Your objective
Nothing outside the range is wanted. Repeat exactly the lines below from the one with "TAIL_SEQ more than" through the one with "((tail = true".

Dataset entries:

****

-- ==== Sys2Proof/Certificates/Slice0/Obligations.lean ====
section
/-! DEFINITION. The statements about the model, for the provers. -/

open Sys2Proof Sys2Proof.Machine

/-- A step runs the command at the front of the queue, on the state with the queue's rest. For every command c, every list of commands behind it and every
state s: a step of s with c at the front of its queue is exec of c on s with that list as its queue. First in, first out is the model's own form (log
entry 2). (R1, R336.) -/
def Obligations.StepRunsFrontCommand : Prop :=
  ∀ (c : Instr) (rest : List Instr) (s : State),
    step { s with pending := c :: rest } = exec c { s with pending := rest }

/-- Every step answers a next state; with no command waiting, time passes and nothing else. For every state s, step s is next t for some t: errors,
refusals and stops of the module are states the manual describes (a status, a BAD_WRITE, a fence, class DEVICE, power off), never an end of the model.
On an empty queue: while power is not on, the step answers the same state; while it is on and no reset quiesces, one quantum passes, the cycle
counters of the pages may advance, and every other field stays. The quantum on an empty queue is the model's choice (log entry 2). (R10, R26, R29,
R30, R346, R449.) -/
def Obligations.EveryStepAnswersNextAndIdleKeepsState : Prop :=
  (∀ s : State, ∃ t : State, step s = .next t) ∧
  (∀ s : State, s.pending = [] → s.power ≠ .on → step s = .next s) ∧
  (∀ s : State, s.pending = [] → s.power = .on → s.boot.running = none →
    ∃ p : Tab Page, step s = .next { s with cycles := s.cycles + 1, pages := p } ∧ p.map (·.1) = s.pages.map (·.1))

/-- Every step keeps the memories in their canonical form. For every state whose cells, poison lists, lost-range halves and granule codes stand in
canonical form (keys strictly rising, no entry equal to what an unlisted key reads as), if step answers next t, then t's do too. With it equal
memories are equal data, whichever command or idle quantum ran. (R232, R236, R240, R243, R250, R251, R258.) -/
def Obligations.StepKeepsMemoryCanonical : Prop :=
  ∀ s t : State, s.mem.wf = true → step s = .next t → t.mem.wf = true

/-- The memories are in canonical form at reset, and nothing is listed or waits. State.reset lists no memory cell, no poison and no waiting command, so
that the invariant of the memories holds there. (R17, R447.) -/
def Obligations.ResetMemoryCanonical : Prop :=
  State.reset.mem.wf = true ∧ State.reset.mem.cells = [] ∧ State.reset.pending = [] ∧ State.reset.cmds = [] ∧ State.reset.outbox = []

/-- A step removes the front command from the queue and changes nothing else there. For every state s, if step answers next t, then t's queue of waiting
commands is s's queue without its first entry (empty when it was empty). No command's effect adds, drops or reorders waiting commands: writes take
effect in the order in which they arrived. (R336, R474.) -/
def Obligations.StepTakesFrontAlone : Prop :=
  ∀ s t : State, step s = .next t → t.pending = s.pending.tail

/-- No step changes the part, the fused keys or the identity seed, and SVN_MIN never falls. For every state s, if step answers next t: the part, the debug
and vendor key fuses and the fused identity seed of t are those of s, and the fused minimum security version number of t is at least that of s,
through every command, reset and Purge included. (R2, R447, R454, R455, R456, R470.) -/
def Obligations.StepKeepsFuses : Prop :=
  ∀ s t : State, step s = .next t →
    t.part = s.part ∧ t.boot.debugKeys = s.boot.debugKeys ∧ t.boot.vendorKeys = s.boot.vendorKeys ∧
    t.boot.identitySeed = s.boot.identitySeed ∧ s.boot.svnMin ≤ t.boot.svnMin

/-- At reset the registers hold the values that the register tables give. State.reset holds the reset columns of the tables: queue contexts (SIZE_LOG2 4,
NEXT_SEQ 1, DISABLED), SLATE_TIMEOUT, PEER_TIMEOUT, POSITION, TOPO, ACK_TIMEOUT, the governor's TJ_TARGET, NOTICE_W, STAGGER, RAMP_STEP and POWER_CAP,
the tower complex's LOST_A, LOST_B, SPARE_FOR, scrub periods and REBUILD_SHARE, POSTPONE_MAX of each tower, GRANULE of each segment, and Greyline
LOCKED at 115,200 baud. (R17, R243, R259, R267, R311, R338, R370, R402, R425, R444, R472.) -/
def Obligations.ResetValues : Prop :=
  (∀ q : Nat, (State.reset.queue q).sizeLog2 = 4 ∧ (State.reset.queue q).nextSeq = 1 ∧ (State.reset.queue q).state = .disabled ∧
    (State.reset.queue q).tailSeq = 0 ∧ (State.reset.queue q).doneSeq = 0 ∧ (State.reset.queue q).cqHead = 0) ∧
  State.reset.per.slateTimeout = 1000000 ∧ State.reset.lnk.peerTimeout = 100000 ∧ State.reset.lnk.position = 0xFFFF ∧
  State.reset.lnk.sizeX = 1 ∧ State.reset.lnk.sizeY = 1 ∧ State.reset.lnk.sizeZ = 1 ∧
  State.reset.twin.ackTimeout = 1000 ∧ State.reset.twin.state = .solo ∧
  State.reset.gov.tjTarget = 95 ∧ State.reset.gov.noticeW = 100 ∧ State.reset.gov.stagger = 25 ∧ State.reset.gov.rampStep = 6 ∧
  State.reset.gov.powerCap = 1600 ∧
  State.reset.tow.lostA = 0x1F ∧ State.reset.tow.lostB = 0x1F ∧ State.reset.tow.spareFor = 0x1F ∧
  State.reset.tow.ivoryScrubMin = 60 ∧ State.reset.tow.scrubHours = 24 ∧ State.reset.tow.rebuildShare = 1 ∧ State.reset.tow.sts = .full ∧
  (∀ t : Nat, (State.reset.tower t).postponeMax = 8) ∧ (∀ k : Nat, tabGet 1 State.reset.mem.granule k = 1) ∧
  (∀ p : Nat, State.reset.page p = {}) ∧ State.reset.grey.level = .locked ∧ State.reset.grey.baudHigh = false ∧
  State.reset.deviceStop = false ∧ State.reset.boot.stage = .rom

/-- A doorbell that breaks no rule raises TAIL_SEQ or CQ_HEAD, un-parks the queue and is counted; nothing else changes. While the window answers: an
aligned 8-byte write at queue q's doorbell address with reserved bits zero and QUEUE equal to q, to a queue ACTIVE, PARKED_STALE or HELD.
DOORBELL_TAIL: VALUE is extended from CQ_HEAD, lies at most one ring above it, and TAIL_SEQ becomes the larger. DOORBELL_CONSUMED: the extended value
lies above CQ_HEAD and at most at DONE_SEQ, becomes CQ_HEAD, a CONSUMED record is due for q, and the queue's commands up to it whose records were
written are forgotten; in a replay the queue held for them may be released. A queue in PARKED_STALE returns to ACTIVE. Source 0x1404 counts one.
(R340, R342, R345, R355, R367.) -/
def Obligations.DoorbellTaken : Prop :=
  (∀ (s : State) (offset : Nat) (value : BitVec 32) (queue : BitVec 18) (x y : QueueCtx) (v : Nat),
    s.answers = true → offset = 0x1000000 + 8 * queue.toNat → x = s.queue queue.toNat →
    (x.state = .active ∨ x.state = .parkedStale ∨ x.state = .held) →
    v = x.cqHead + (value.toNat + 2 ^ 32 - x.cqHead % 2 ^ 32) % 2 ^ 32 → v ≤ x.cqHead + 2 ^ x.sizeLog2 →
    y = (if x.state = .parkedStale then { x with state := .active, stale := false, tries := 0 } else x) →
    exec (.doorbellTail offset 8 value 0 queue) s =
      .next ((s.putQueue queue.toNat { y with tailSeq := max x.tailSeq v }).count pgPerast 0x1404 1)) ∧
  (∀ (s u : State) (offset : Nat) (value : BitVec 32) (queue : BitVec 18) (x y : QueueCtx) (v : Nat),
    s.answers = true → offset = 0x1000000 + 8 * queue.toNat → x = s.queue queue.toNat →
    (x.state = .active ∨ x.state = .parkedStale ∨ x.state = .held) →
    v = x.cqHead + (value.toNat + 2 ^ 32 - x.cqHead % 2 ^ 32) % 2 ^ 32 → x.cqHead < v → v ≤ x.doneSeq →
    y = (if x.state = .parkedStale then { x with state := .active, stale := false, tries := 0 } else x) →
    u = ({ s with
      jnl := { s.jnl with consume := insertNat queue.toNat s.jnl.consume }
      cmds := s.cmds.filter (fun c : Cmd => !(c.q == queue.toNat && c.phase == Phase.journaled && decide (c.n ≤ v)))
      }.putQueue queue.toNat { y with cqHead := v }).count pgPerast 0x1404 1 →
    (s.jnl.state ≠ .replaying → exec (.doorbellConsumed offset 8 value 0 queue) s = .next u) ∧
    (s.jnl.state = .replaying → exec (.doorbellConsumed offset 8 value 0 queue) s = .next (u.releaseHeld queue.toNat).settleReplay))

/-- A refused doorbell changes no queue: it records queue and reason, sets BAD_DOORBELL and is counted. For both kinds, while the window answers: not 8
bytes or misaligned gives reason 5; a reserved bit set, 6; QUEUE other than the address's queue, 4; a queue DISABLED, DRAINING or ABORTING, 1; a
TAIL_SEQ more than one ring above CQ_HEAD, 2; a CQ_HEAD not above the last or above DONE_SEQ, 3. The order among several reasons is the model's choice
(log entry 22). DOORBELL_ERR holds queue and reason, ERR_STS bit 17 of the Perast page is set, source 0x1405 counts one. (R340, R342, R370.) -/
def Obligations.DoorbellRefused : Prop :=
  ∀ (s : State) (offset size : Nat) (value : BitVec 32) (reserved : BitVec 13) (queue : BitVec 18) (q r : Nat) (tail : Bool) (x : QueueCtx) (v : Nat),
    s.answers = true → q = (offset - 0x1000000) / 8 → x = s.queue q →
    v = x.cqHead + (value.toNat + 2 ^ 32 - x.cqHead % 2 ^ 32) % 2 ^ 32 →
    (((size ≠ 8 ∨ offset % 8 ≠ 0) ∧ r = 5) ∨
     (size = 8 ∧ offset % 8 = 0 ∧ reserved ≠ 0 ∧ r = 6) ∨
     (size = 8 ∧ offset % 8 = 0 ∧ reserved = 0 ∧ queue.toNat ≠ q ∧ r = 4) ∨
     (size = 8 ∧ offset % 8 = 0 ∧ reserved = 0 ∧ queue.toNat = q ∧ (x.state = .disabled ∨ x.state = .draining ∨ x.state = .aborting) ∧ r = 1) ∨
     (size = 8 ∧ offset % 8 = 0 ∧ reserved = 0 ∧ queue.toNat = q ∧ (x.state = .active ∨ x.state = .parkedStale ∨ x.state = .held) ∧
      ((tail = true ∧ x.cqHead + 2 ^ x.sizeLog2 < v ∧ r = 2) ∨ (tail = false ∧ (v ≤ x.cqHead ∨ x.doneSeq < v) ∧ r = 3)))) →
    exec (if tail = true then .doorbellTail offset size value reserved queue else .doorbellConsumed offset size value reserved queue) s =
      .next (({ s with per := { s.per with dbReason := r, dbQueue := q % 2 ^ 18 } }.raiseBlockBit pgPerast 17 0).count pgPerast 0x1405 1)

****

Solution for this problem
TAIL_SEQ more than one ring above CQ_HEAD, 2; a CQ_HEAD not above the last or above DONE_SEQ, 3. The order among several reasons is the model's choice
(log entry 22). DOORBELL_ERR holds queue and reason, ERR_STS bit 17 of the Perast page is set, source 0x1405 counts one. (R340, R342, R370.) -/
def Obligations.DoorbellRefused : Prop :=
  ∀ (s : State) (offset size : Nat) (value : BitVec 32) (reserved : BitVec 13) (queue : BitVec 18) (q r : Nat) (tail : Bool) (x : QueueCtx) (v : Nat),
    s.answers = true → q = (offset - 0x1000000) / 8 → x = s.queue q →
    v = x.cqHead + (value.toNat + 2 ^ 32 - x.cqHead % 2 ^ 32) % 2 ^ 32 →
    (((size ≠ 8 ∨ offset % 8 ≠ 0) ∧ r = 5) ∨
     (size = 8 ∧ offset % 8 = 0 ∧ reserved ≠ 0 ∧ r = 6) ∨
     (size = 8 ∧ offset % 8 = 0 ∧ reserved = 0 ∧ queue.toNat ≠ q ∧ r = 4) ∨
     (size = 8 ∧ offset % 8 = 0 ∧ reserved = 0 ∧ queue.toNat = q ∧ (x.state = .disabled ∨ x.state = .draining ∨ x.state = .aborting) ∧ r = 1) ∨
     (size = 8 ∧ offset % 8 = 0 ∧ reserved = 0 ∧ queue.toNat = q ∧ (x.state = .active ∨ x.state = .parkedStale ∨ x.state = .held) ∧
      ((tail = true ∧ x.cqHead + 2 ^ x.sizeLog2 < v ∧ r = 2) ∨ (tail = false ∧ (v ≤ x.cqHead ∨ x.doneSeq < v) ∧ r = 3)))) →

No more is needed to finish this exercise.